Heuristic:Microsoft Autogen Model Context Limiting
| Knowledge Sources | |
|---|---|
| Domains | Multi_Agent_Systems, Optimization |
| Last Updated | 2026-02-11 18:00 GMT |
Overview
Use `BufferedChatCompletionContext` or `TokenLimitedChatCompletionContext` to limit the context window sent to the model and prevent token limit errors in long conversations.
Description
In multi-agent conversations, the message history grows with every turn. Without context limiting, the entire history is sent to the model on each inference, which can exceed the model's token limit and cause errors or excessive costs. AutoGen provides two built-in context managers: `BufferedChatCompletionContext` (limits by message count) and `TokenLimitedChatCompletionContext` (limits by token count). Custom contexts can be created by subclassing `ChatCompletionContext`.
Usage
Use this heuristic when:
- Running long conversations (10+ turns) where history accumulates
- Using models with smaller context windows (e.g., 4K or 8K token models)
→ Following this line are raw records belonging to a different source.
/-- A start leaves no operation and no payout (R101, R173, R174). -/
theorem State.boot_money (cold : Bool) (cause : StartCause) (pins : Pins) (s : State)
    (h : s.retained.op = none → s.retained.ledger.k = 0) : MoneyState (s.boot cold cause pins).retained.op (s.boot cold cause pins).retained.ledger.k (s.boot cold cause pins).retained.ledger.pp (s.boot cold cause pins).purchase (s.boot cold cause pins).payout := by
  have a : (if cold then coldResolve else warmResolve s.retained).retained.op = none ∧
      (if cold then coldResolve else warmResolve s.retained).retained.ledger.k = 0 ∧
      (if cold then coldResolve else warmResolve s.retained).retained.ledger.pp = 0 := by
    cases cold
    · have b := resolveOp_money s.retained h
      have c := resolvePayout_money (resolveOp s.retained).1
      exact ⟨c.1.trans b.1, c.2.1.trans b.2, c.2.2⟩
    · exact ⟨rfl, rfl, rfl⟩
  unfold State.boot
  dsimp only
  generalize (if cold then coldResolve else warmResolve s.retained) = r at a ⊢
  have k : ∀ c : Clock, MoneyState (s.startValues r c pins).retained.op (s.startValues r c pins).retained.ledger.k (s.startValues r c pins).retained.ledger.pp (s.startValues r c pins).purchase (s.startValues r c pins).payout := by
    intro c
    refine MoneyFree.rest ⟨a.1, a.2.1, a.2.2, rfl⟩ ?_ ?_ <;>
      (simp only [State.startValues]; split <;> decide)
  have l : ∀ t : State, MoneyState t.retained.op t.retained.ledger.k t.retained.ledger.pp t.purchase t.payout → MoneyState t.withLows.firstPeriod.retained.op t.withLows.firstPeriod.retained.ledger.k t.withLows.firstPeriod.retained.ledger.pp t.withLows.firstPeriod.purchase t.withLows.firstPeriod.payout := by
    intro t ht
    unfold State.firstPeriod
    split <;> exact ht
  exact l _ (k _)

theorem State.checkedStart_money (cause : StartCause) (pins : Pins) (s : State)
    (h : s.retained.op = none → s.retained.ledger.k = 0) : MoneyState (s.checkedStart cause pins).retained.op (s.checkedStart cause pins).retained.ledger.k (s.checkedStart cause pins).retained.ledger.pp (s.checkedStart cause pins).purchase (s.checkedStart cause pins).payout := by
  unfold State.checkedStart
  split <;> exact State.boot_money _ _ _ _ h

@[simp] theorem State.quiet_money (s : State) (h : MoneyState s.retained.op s.retained.ledger.k s.retained.ledger.pp s.purchase s.payout) :
    MoneyState (State.quiet s).retained.op (State.quiet s).retained.ledger.k (State.quiet s).retained.ledger.pp (State.quiet s).purchase (State.quiet s).payout := by
  simp (maxDischargeDepth := 12) -implicitDefEqProofs [State.quiet, h]

@[simp] theorem State.powerReturns_money (pins : Pins) (s : State) (h : MoneyState s.retained.op s.retained.ledger.k s.retained.ledger.pp s.purchase s.payout) : MoneyState (s.powerReturns pins).retained.op (s.powerReturns pins).retained.ledger.k (s.powerReturns pins).retained.ledger.pp (s.powerReturns pins).purchase (s.powerReturns pins).payout := by
  unfold State.powerReturns
  split
  · exact h
  · dsimp only
    split
    · exact h
    · exact State.checkedStart_money _ _ _ h.committed

@[simp] theorem State.powerFails_money (s : State) (h : MoneyState s.retained.op s.retained.ledger.k s.retained.ledger.pp s.purchase s.payout) :
    MoneyState (State.powerFails s).retained.op (State.powerFails s).retained.ledger.k (State.powerFails s).retained.ledger.pp (State.powerFails s).purchase (State.powerFails s).payout := by
  unfold State.powerFails
  split <;> simp (maxDischargeDepth := 12) -implicitDefEqProofs [h]

@[simp] theorem State.resetHolds_money (s : State) (h : MoneyState s.retained.op s.retained.ledger.k s.retained.ledger.pp s.purchase s.payout) :
    MoneyState (State.resetHolds s).retained.op (State.resetHolds s).retained.ledger.k (State.resetHolds s).retained.ledger.pp (State.resetHolds s).purchase (State.resetHolds s).payout := by
  simp (maxDischargeDepth := 12) -implicitDefEqProofs [State.resetHolds, h]

@[simp] theorem State.resetReleases_money (pins : Pins) (s : State) (h : MoneyState s.retained.op s.retained.ledger.k s.retained.ledger.pp s.purchase s.payout) : MoneyState (s.resetReleases pins).retained.op (s.resetReleases pins).retained.ledger.k (s.resetReleases pins).retained.ledger.pp (s.resetReleases pins).purchase (s.resetReleases pins).payout := by
  unfold State.resetReleases
  split
  · exact h
  · dsimp only
    split
    · exact State.checkedStart_money _ _ _ h.committed
    · exact h

@[simp] theorem State.backupFails_money (s : State) (h : MoneyState s.retained.op s.retained.ledger.k s.retained.ledger.pp s.purchase s.payout) :
    MoneyState (State.backupFails s).retained.op (State.backupFails s).retained.ledger.k (State.backupFails s).retained.ledger.pp (State.backupFails s).purchase (State.backupFails s).payout := by
  unfold State.backupFails
  split <;> simp (maxDischargeDepth := 12) -implicitDefEqProofs [h]

@[simp] theorem State.startAfterReply_money (pins : Pins) (s : State) (h : MoneyState s.retained.op s.retained.ledger.k s.retained.ledger.pp s.purchase s.payout) :
    MoneyState (s.startAfterReply pins).retained.op (s.startAfterReply pins).retained.ledger.k (s.startAfterReply pins).retained.ledger.pp (s.startAfterReply pins).purchase (s.startAfterReply pins).payout := by
  unfold State.startAfterReply
  split
  · exact h
  · exact State.boot_money _ _ _ _ h.committed
  · exact State.boot_money _ _ _ _ h.committed

end Sys2Proof.Machine
end

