-- ==== Sys2Proof/Laws/Lines.lean ====
section
/-! SUPPORT. The lines' assemblers over the items of their FIFOs (R3, R5, R12). -/

namespace Sys2Proof.Machine

/-- A discarded frame leaves the assembler in HUNTING (R3). -/
theorem asmTake_discarded (x : RxItem) (a : Assembler) (t : Tallies) (h : (asmTake x a t).event = .discarded) :
    (asmTake x a t).asm = .hunting := by
  cases a <;> cases x <;> simp only [asmTake, assemble, frameComplete] at * <;> split_ifs at * <;> simp_all

/-- A stalled C-line assembler takes nothing (R5). -/
theorem State.runC_stalled (s : State) (hs : s.cStalled = true) : s.runC = s := by
  unfold State.runC
  cases s.cRx.fifo.length with
  | zero => rfl
  | succ n => unfold State.pumpC; rw [if_pos hs]

/-- What the C-line assembler does with the one item its FIFO holds. -/
theorem State.runC_one (x : RxItem) (r : Receiver) (s : State) (hr : s.running = true) (hs : s.cStalled = false) (hf : r.fifo = [x]) :
    TakenOnC x { r with fifo := [] } s (.next ({ s with cRx := r }).runC.transmit) := by
  have e : ({ s with cRx := r }).runC = State.pumpC 1 { s with cRx := r } := by simp [State.runC, hf]
  have hs' : ({ s with cRx := r }).cStalled = false := hs
  rw [e]; unfold State.pumpC
  rw [if_neg (by rw [hs']; decide)]
  dsimp only
  rw [hf]; dsimp only
  unfold TakenOnC; dsimp only
  unfold Receiver.took
  generalize asmTake x r.asm r.tallies = o
  obtain ⟨a, ev, t⟩ := o
  refine ⟨fun h => ?_, fun f h => ?_⟩
  · cases ev with
    | frame f => exact absurd rfl (h f)
    | _ => rfl
  · cases h
    simp only [State.pumpC]
    symm
    have hr2 : ({ s with cRx := { r with fifo := [], asm := a, tallies := t } } : State).running = true := hr
    have hs2 : ({ s with cRx := { r with fifo := [], asm := a, tallies := t } } : State).cStalled = false := hs
    simp [exec, execCLineFrame, State.done, State.onCLine, hr2, hs2]

/-- What the M-line assembler does with the one item its FIFO holds. -/
theorem State.runM_one (x : RxItem) (r : Receiver) (s : State) (hr : s.running = true) (hs : s.mAccepts = true) (hf : r.fifo = [x]) :
    TakenOnM x { r with fifo := [] } s (.next ({ s with mRx := r }).runM.transmit) := by
  have e : ({ s with mRx := r }).runM = State.pumpM 1 { s with mRx := r } := by simp [State.runM, hf]
  have hs' : ({ s with mRx := r }).mAccepts = true := hs
  rw [e]; unfold State.pumpM
  rw [if_neg (by rw [hs']; decide)]
  dsimp only
  rw [hf]; dsimp only
  unfold TakenOnM; dsimp only
  unfold Receiver.took
  have hd := asmTake_discarded x r.asm r.tallies
  revert hd
  generalize asmTake x r.asm r.tallies = o
  intro hd
  obtain ⟨a, ev, t⟩ := o
  refine ⟨fun h => ?_, fun h => ?_, fun f h => ?_⟩
  · cases h; rfl
  · cases h; have := hd rfl; simp at this; subst this
    simp only [State.pumpM]
    rw [exec, execAnswerWindowExpiry, State.event_running _ (by exact hr)]
    rfl
  · cases h
    simp only [State.pumpM]
    rw [exec, execModuleAnswer, State.event_running _ (by exact hr)]

/-- The assembler takes the first character and then the others. -/
theorem assembleBytes_cons (b : Byte) (bs : List Byte) (m) (t) (h : bs ≠ []) : assembleBytes (b :: bs) m t =
   assembleBytes bs (asmTake (.char b false false false) m t).asm (asmTake (.char b false false false) m t).tallies := by
  cases bs with
  | nil => exact absurd rfl h
  | cons c bs => rfl

/-- The C-line assembler takes the characters of a frame that its FIFO holds and disposes of the frame. -/
theorem State.pumpC_frame (bs : List Byte) (s : State) (f : Frame) (t : Tallies) (hs : s.cStalled = false)
   (hf : s.cRx.fifo = bs.map fun b => .char b false false false) (hb : bs ≠ [])
   (h1 : assembleBytes bs s.cRx.asm s.cRx.tallies = ⟨.hunting, .frame f, t⟩)
   (h2 : ∀ n, n < bs.length → (assembleBytes (bs.take n) s.cRx.asm s.cRx.tallies).event = .none) :
   s.pumpC bs.length = ({ s with cRx := { s.cRx with fifo := [], asm := .hunting, tallies := t } }).frameSeen.disposeFrame f := by
  induction bs generalizing s with
  | nil => exact absurd rfl hb
  | cons b bs ih =>
    simp only [List.length_cons]
    unfold State.pumpC
    rw [if_neg (by rw [hs]; decide), hf]
    simp only [List.map_cons]
    by_cases he : bs = []
    · subst he
      have e : asmTake (.char b false false false) s.cRx.asm s.cRx.tallies = ⟨.hunting, .frame f, t⟩ := h1
      simp only [e, Receiver.took, List.map_nil, List.length_nil, State.pumpC]
    · have hn : (asmTake (.char b false false false) s.cRx.asm s.cRx.tallies).event = .none := by
        have := h2 1 (by have := List.length_pos_of_ne_nil he; simp; omega)
        simpa [assembleBytes] using this
      rw [hn]; dsimp only
      rw [ih _ (by exact hs) rfl he]
      · rfl
      · rw [← h1, assembleBytes_cons _ _ _ _ he]; rfl
      · intro n hl
        by_cases h0 : n = 0
        · subst h0; rfl
        · have := h2 (n + 1) (by simp; omega)
          rw [List.take_succ_cons, assembleBytes_cons] at this
          · exact this
          · intro h; simp at h; exact h.elim h0 he

end Sys2Proof.Machine
end

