-- ==== Sys2Proof/Tests/Slice0.lean ====
section
/-! SUPPORT. Tests: ill-formed commands, the manual's worked cases, one-step checks, and for each statement a state and operands
that meet its hypotheses. Expected values are the manual's own, or worked from its rules by hand. -/

namespace Sys2Proof.Tests

open Sys2Proof Sys2Proof.Machine

-- Each kernel evaluation waits for what stands before it; one after another they do not hold a thread each.
set_option Elab.async false

/-! ## Ill-formed commands -/

/-- A frame of a payload length. -/
def frameOfLength (n : Nat) : Frame := ⟨0, 14, 3, List.replicate n 0⟩

/-- A payload of 61 bytes does not fit COUNT (R3); 60 do. -/
theorem test_wf_payload_length :
    Frame.wf (frameOfLength 61) = false ∧ Frame.wf (frameOfLength 60) = true ∧
      Instr.wf (.cLineFrame (frameOfLength 61)) = false ∧ Instr.wf (.moduleAnswer (frameOfLength 61)) = false ∧
      Instr.wf (.downwardFrame 1 70 (List.replicate 61 0)) = false := by decide +kernel

/-- A downward frame goes to 1..6 or 15 (R8). -/
theorem test_wf_downward_destination :
    Instr.wf (.downwardFrame 0 70 []) = false ∧ Instr.wf (.downwardFrame 7 70 []) = false ∧
      Instr.wf (.downwardFrame 14 70 []) = false ∧ Instr.wf (.downwardFrame 6 70 []) = true ∧
      Instr.wf (.downwardFrame 15 70 []) = true := by decide +kernel

/-- A LOAD holds at most 60 bytes, 9 of them before the entries of segment 0, and check and count stand there alone (R178). -/
theorem test_wf_load :
    Instr.wf (.load .hotlist 1 0 2 0 0 (List.replicate 52 0)) = false ∧
      Instr.wf (.load .hotlist 1 1 2 0 0 (List.replicate 52 0)) = true ∧
      Instr.wf (.load .hotlist 1 1 2 0 0 (List.replicate 56 0)) = false ∧
      Instr.wf (.load .hotlist 1 1 2 5 0 []) = false ∧ Instr.wf (.load .hotlist 1 1 2 0 5 []) = false ∧
      Instr.wf (.load .hotlist 1 0 2 5 5 []) = true := by decide +kernel

/-- No row of the opcode table has bits. -/
theorem test_decode_none : decodeTableWord 0 0 = none ∧ decodeTableWord 32 0xC30E0300 = none := by decide

/-! ## Worked cases -/

/-- ALIVE's frame and its reply's frame as R177 and R176 give their bytes. -/
theorem test_alive_bytes :
    (frameOfRequest .alive).map frameBytes = some [0xC3, 0x0E, 0x03, 0x00, 0xEF] ∧
      frameBytes (Reply.frame ⟨3, .alive, none⟩) = [0xC3, 0xE0, 0x03, 0x00, 0x1D] := by decide

/-- A product of the worked cases of R112. -/
def priced (base zoneStep floor cap step : Nat) (r : Rounding) : Product :=
  { code := 1, name := [0x44, 0x41, 0x59], medium := .printed, base := base, zoneStep := zoneStep, maxZones := 9, floor := floor
    cap := cap, step := step, rounding := r, validityDays := 0, lateStart := none, template := 0, concessionAllowed := true
    zeroAllowed := true }

/-- The eight worked cases of R112; class 1 stands for the concession percent. -/
theorem test_price_cases :
    (priced 180 60 100 2000 20 .nearest).price [0, 35] 3 125 1 = 240 ∧
    (priced 180 60 100 2000 20 .up).price [0, 35] 3 125 1 = 260 ∧
    (priced 180 60 100 2000 20 .down).price [0, 35] 3 125 1 = 240 ∧
    (priced 250 0 0 1000 50 .nearest).price [0, 10] 1 100 1 = 250 ∧
    (priced 250 0 50 1000 50 .nearest).price [0, 100] 1 100 1 = 50 ∧
    (priced 250 0 0 1000 50 .nearest).price [0, 100] 1 100 1 = 0 ∧
    (priced 2000 500 1000 8000 100 .nearest).price [0, 0] 9 150 0 = 8000 ∧
    (priced 95 0 100 500 100 .nearest).price [0, 0] 1 80 0 = 100 := by decide

/-- A disabled coin entry. -/
def noCoin : CoinEntry := ⟨false, 10, 0, 0, 0, 0, 0, 0⟩

/-- The COIN header of the worked case of R73, with non-overlap 2. -/
def coinHeader : CoinHeader :=
  { filter := 2, aLimit := 0, gapLimit := 0, acceptWait := 0, returnWait := 0, period := 2500, nonOverlap := 2
    drive := ⟨⟨3000, 900, 40⟩, ⟨2000, 2200, 40⟩, ⟨1800, 2000, 40⟩, ⟨1000, 400, 40⟩⟩ }

/-- The COIN table of the worked cases of R58, with tubes 1 and 2 taking coins 3 (value 50) and 5 (value 20). -/
def coinTable (fiveEnabled : Bool) : CoinTable :=
  { header := coinHeader
    coins := [noCoin, noCoin, ⟨true, 50, 112, 128, 104, 120, 2000, 5000⟩, noCoin,
      ⟨fiveEnabled, 20, 118, 140, 110, 130, 2000, 5000⟩, noCoin, noCoin, noCoin, noCoin, noCoin, noCoin, noCoin]
    tubes := [⟨3, 50, 5⟩, ⟨5, 50, 5⟩, ⟨0, 0, 0⟩, ⟨0, 0, 0⟩] }

/-- The seven worked cases of R58. -/
theorem test_classify_cases :
    classify (some (coinTable true)) 1500 3200 1400 = .ambiguous ∧
    classify (some (coinTable false)) 1500 3200 1400 = .kind 3 ∧
    classify (some (coinTable false)) 1517 3200 1400 = .kind 3 ∧
    classify (some (coinTable true)) 1400 3200 1300 = .kind 3 ∧
    classify (some (coinTable true)) 1400 3200 1290 = .none ∧
    classify (some (coinTable true)) 900 1900 850 = .none ∧
    classify (some (coinTable true)) 1500 65535 1400 = .none := by decide

/-- The worked case of R73: the effective duties, and where DVT's and DVK's pulses lie. -/
theorem test_duties :
    (effectivePullIn coinHeader .eb, effectiveHold coinHeader .eb) = (2500, 900) ∧
    (effectivePullIn coinHeader .ag, effectiveHold coinHeader .ag) = (2000, 2000) ∧
    (effectivePullIn coinHeader .dvt, effectiveHold coinHeader .dvt) = (1250, 1250) ∧
    (effectivePullIn coinHeader .dvk, effectiveHold coinHeader .dvk) = (1000, 400) ∧
    pulseOf coinHeader .dvk ⟨.pullIn, true, 3, false⟩ = some (1250, 2250) ∧
    pulseOf coinHeader .dvk ⟨.hold, true, 0, true⟩ = some (1250, 1650) ∧
    pulseOf coinHeader .dvt ⟨.hold, true, 0, true⟩ = some (0, 1250) := by decide

/-- The worked cases of R148. -/
theorem test_plans :
    planOver 60 [⟨0, 100, 2⟩, ⟨1, 50, 4⟩, ⟨2, 20, 3⟩] = ([⟨2, 20, 3, 0⟩], 0) ∧
    planOver 260 [⟨0, 200, 1⟩, ⟨2, 50, 3⟩, ⟨3, 20, 10⟩] = ([⟨0, 200, 1, 0⟩, ⟨2, 50, 1, 0⟩], 10) ∧
    planOver 80 [⟨0, 50, 2⟩, ⟨1, 20, 4⟩] = ([⟨1, 20, 4, 0⟩], 0) := by decide

/-- The 7-day pass of R115 with late start 72000. -/
def weekPass : Product := { priced 900 0 0 2000 50 .nearest with medium := .both, validityDays := 7, lateStart := some 72000, code := 2 }

/-- The dates of a pass at a sale day and second. -/
def datesAt (day second : Nat) (slot : Option PassSlot) : Option (Nat × Nat) :=
  weekPass.days ⟨day, second, 0, true⟩ (judgePass weekPass.code day slot)

/-- The worked cases of R115; case 6 is held, and case 7 lies above 65535. -/
theorem test_dates :
    datesAt 20480 50400 none = some (20480, 20486) ∧
    datesAt 20480 76500 none = some (20481, 20487) ∧
    datesAt 20480 76500 (some ⟨2, 20483⟩) = some (20484, 20490) ∧
    datesAt 20480 76500 (some ⟨2, 20479⟩) = some (20481, 20487) ∧
    datesAt 20480 50400 (some ⟨2, 20480⟩) = some (20481, 20487) ∧
    judgePass weekPass.code 20480 (some ⟨9, 20482⟩) = .held ∧
    datesAt 65532 76500 none = some (65533, 65539) := by decide

/-- The card terms of R135. -/
def cardTerms (percent : Nat) : FareHeader := ⟨16000, 2, 0, 15000, 500, 100, 2000, percent⟩

/-- The worked cases of R135. -/
theorem test_topup_terms :
    bonusOf (cardTerms 5) 2000 = 100 ∧ bonusOf (cardTerms 5) 1900 = 0 ∧ bonusOf (cardTerms 5) 13000 = 650 ∧
    bonusOf (cardTerms 7) 2150 = 150 ∧ (cardTerms 5).fitsBalance 1250 13000 = true ∧
    (cardTerms 5).fitsBalance 1250 13700 = false ∧ greatestTopup (cardTerms 5) 1250 = 13000 := by decide +kernel
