-- ==== Sys2Proof/Config.lean ====
section
/-! DEFINITION. What is fixed for a machine: the parameters of 00_scope.md R8. The constants are the spec's; the model
arguments (MEM_SIZE, SWSP_MISALIGN) are the fields of `Config`. No value of this hardware is left free. -/

namespace Sys2Proof

/-- SWSP_MISALIGN (00_scope.md R8; 20_memory.md R59; OPEN in 92_eei_decisions.md D7): what the direct store of C.SWSP does
at an address that is not a multiple of 4. -/
inductive SwspMisalign where
  | fault
  | exact
  | mask
  deriving DecidableEq, Repr

/-- The model arguments that a run keeps from its reset on (00_scope.md R8, 10_state.md R20, R31). `memSize` is MEM_SIZE,
the number of bytes of backing memory; addresses are 32 bits, so no byte lies at 2^32 or above (log 5). -/
structure Config where
  memSize : Nat
  swspMisalign : SwspMisalign
  deriving DecidableEq, Repr

/-- Backing memory fits the 32-bit address space (00_scope.md R8 "address width"; log 5, DEDUCED). -/
def Config.wf (c : Config) : Bool := decide (c.memSize ≤ 2 ^ 32)

/-- IO_MASK: an address with either of bits 31, 30 set is I/O (00_scope.md R8, 20_memory.md R51). -/
def Config.ioMask : Word := 0xC0000000#32

/-- STORE_BOUND: a routed store to an address greater than this is fatal (00_scope.md R8, 20_memory.md R72). -/
def Config.storeBound : Nat := 65532

/-- RESET_PC (00_scope.md R8). -/
def Config.resetPc : Word := 0#32

/-- IMAGE_BASE: image byte k is memory byte k (00_scope.md R8). -/
def Config.imageBase : Nat := 0

/-- MEM_SIZE as the source fixes it: the length of the image (00_scope.md R8, R10; 92_eei_decisions.md D2). -/
def Config.ofImage (image : List Byte) (m : SwspMisalign) : Config := ⟨image.length, m⟩

/-- The parameters `State.reset` is built with: 64 KiB of backing memory and the recommended SWSP_MISALIGN (log 3, log 4:
DESIGN CHOICE; every statement that is not about `State.reset` holds for every value). -/
def Config.default : Config := ⟨65536, .fault⟩

end Sys2Proof
end

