-- ==== Sys2Proof/Laws/Encoding.lean ====
section
/-! SUPPORT. What the fields of an encoded instruction are, one theorem per format of 30_encoding.md, and how a masked
comparison gives the fields under the mask. -/

namespace Sys2Proof

/-! ## Register fields -/

@[simp] theorem regOf_regBits (r : RegIdx) : regOf (regBits r) = r := rfl
@[simp] theorem regBits_regOf (b : BitVec 5) : regBits (regOf b) = b := rfl
@[simp] theorem popOf_popBits (p : PopIdx) : popOf (popBits p) = p := rfl
@[simp] theorem popBits_popOf (b : BitVec 3) : popBits (popOf b) = b := rfl

theorem regOf_eq_iff (b : BitVec 5) (r : RegIdx) : regOf b = r ↔ b = regBits r := by
  constructor
  · rintro rfl; rfl
  · rintro rfl; rfl

theorem popOf_eq_iff (b : BitVec 3) (p : PopIdx) : popOf b = p ↔ b = popBits p := by
  constructor
  · rintro rfl; rfl
  · rintro rfl; rfl

/-- Two register fields are equal exactly when the numbers are. -/
theorem cReg_eq_iff (u : BitVec 16) (b : BitVec 5) : cReg u = regOf b ↔ u.extractLsb' 7 5 = b := BitVec.toFin_inj

theorem cReg2_eq_iff (u : BitVec 16) (b : BitVec 5) : cReg2 u = regOf b ↔ u.extractLsb' 2 5 = b := BitVec.toFin_inj

/-! ## Fields under a mask -/

/-- A field that the mask covers is the field of the match value. -/
theorem field_of_mask {n : Nat} {w k m : BitVec n} (start len : Nat) (h : w &&& k = m)
    (hk : k.extractLsb' start len = BitVec.allOnes len) : w.extractLsb' start len = m.extractLsb' start len := by
  have := congrArg (BitVec.extractLsb' start len) h
  rwa [BitVec.extractLsb'_and, hk, BitVec.and_allOnes] at this

/-- `unit[15:13]` is the upper part of `unit[15:12]` (30_encoding.md R100). -/
theorem cFunct3_eq (u : BitVec 16) : cFunct3 u = (cFunct4 u).extractLsb' 1 3 := by
  refine BitVec.eq_of_getLsbD_eq fun i hi => ?_
  simp only [cFunct3, cFunct4, BitVec.getLsbD_extractLsb']
  interval_cases i <;> simp

/-! ## The fields of each standard format -/

theorem fields_encodeR {f7 : BitVec 7} {rs2 rs1 rd : RegIdx} {f3 : BitVec 3} {op : BitVec 7} {w : BitVec 32}
    (h : encodeR f7 rs2 rs1 f3 rd op = .word w) :
    opcode w = op ∧ funct3 w = f3 ∧ funct7 w = f7 ∧ fieldRd w = rd ∧ fieldRs1 w = rs1 ∧ fieldRs2 w = rs2 := by
  cases h
  refine ⟨?_, ?_, ?_, (regOf_eq_iff _ _).2 ?_, (regOf_eq_iff _ _).2 ?_, (regOf_eq_iff _ _).2 ?_⟩
  all_goals
    refine BitVec.eq_of_getLsbD_eq fun i hi => ?_
    simp only [opcode, funct3, funct7, BitVec.getLsbD_extractLsb', BitVec.getLsbD_append]
    interval_cases i <;> simp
- Optimizing cost by reducing the number of tokens sent per inference
- Working with tool-heavy workflows where tool call/result messages inflate the context rapidly
The Insight (Rule of Thumb)
- Action: Set the `model_context` parameter when creating an AssistantAgent.
- Value: `BufferedChatCompletionContext(buffer_size=10)` for recent-messages-only, or `TokenLimitedChatCompletionContext(model_client=client)` for token-aware limiting.
- Trade-off: Older messages are dropped from the context, so the agent loses awareness of earlier conversation. This is usually acceptable for task-focused agents but may cause issues for agents that need full history awareness.
from autogen_core.model_context import BufferedChatCompletionContext
from autogen_agentchat.agents import AssistantAgent
# Option 1: Keep only the last N messages
agent = AssistantAgent(
name="assistant",
model_client=client,
model_context=BufferedChatCompletionContext(buffer_size=10),
)
# Option 2: Limit by token count (auto-adapts to model)
from autogen_core.model_context import TokenLimitedChatCompletionContext
agent = AssistantAgent(
name="assistant",
model_client=client,
model_context=TokenLimitedChatCompletionContext(model_client=client),
)
Reasoning
From the AssistantAgent docstring at `_assistant_agent.py:175-184`:
# You can limit the number of messages sent to the model by setting
# the model_context parameter to a BufferedChatCompletionContext.
# This will limit the number of recent messages sent to the model and
# can be useful when the model has a limit on the number of tokens it
# can process.
# Another option is to use a TokenLimitedChatCompletionContext which
# will limit the number of tokens sent to the model.
# You can also create your own model context by subclassing
# ChatCompletionContext.
In multi-agent group chats, every participant's message is published to all other participants, causing context growth proportional to (participants x turns). For a 5-agent group chat running 20 turns, that is 100+ messages in the context. With tool calls, each turn may generate multiple messages (tool call + tool result), further inflating the context.
The `BufferedChatCompletionContext` is simpler and predictable (always keeps N most recent messages). The `TokenLimitedChatCompletionContext` is smarter — it counts tokens and dynamically trims to fit the model's context window, which is better when messages vary significantly in length.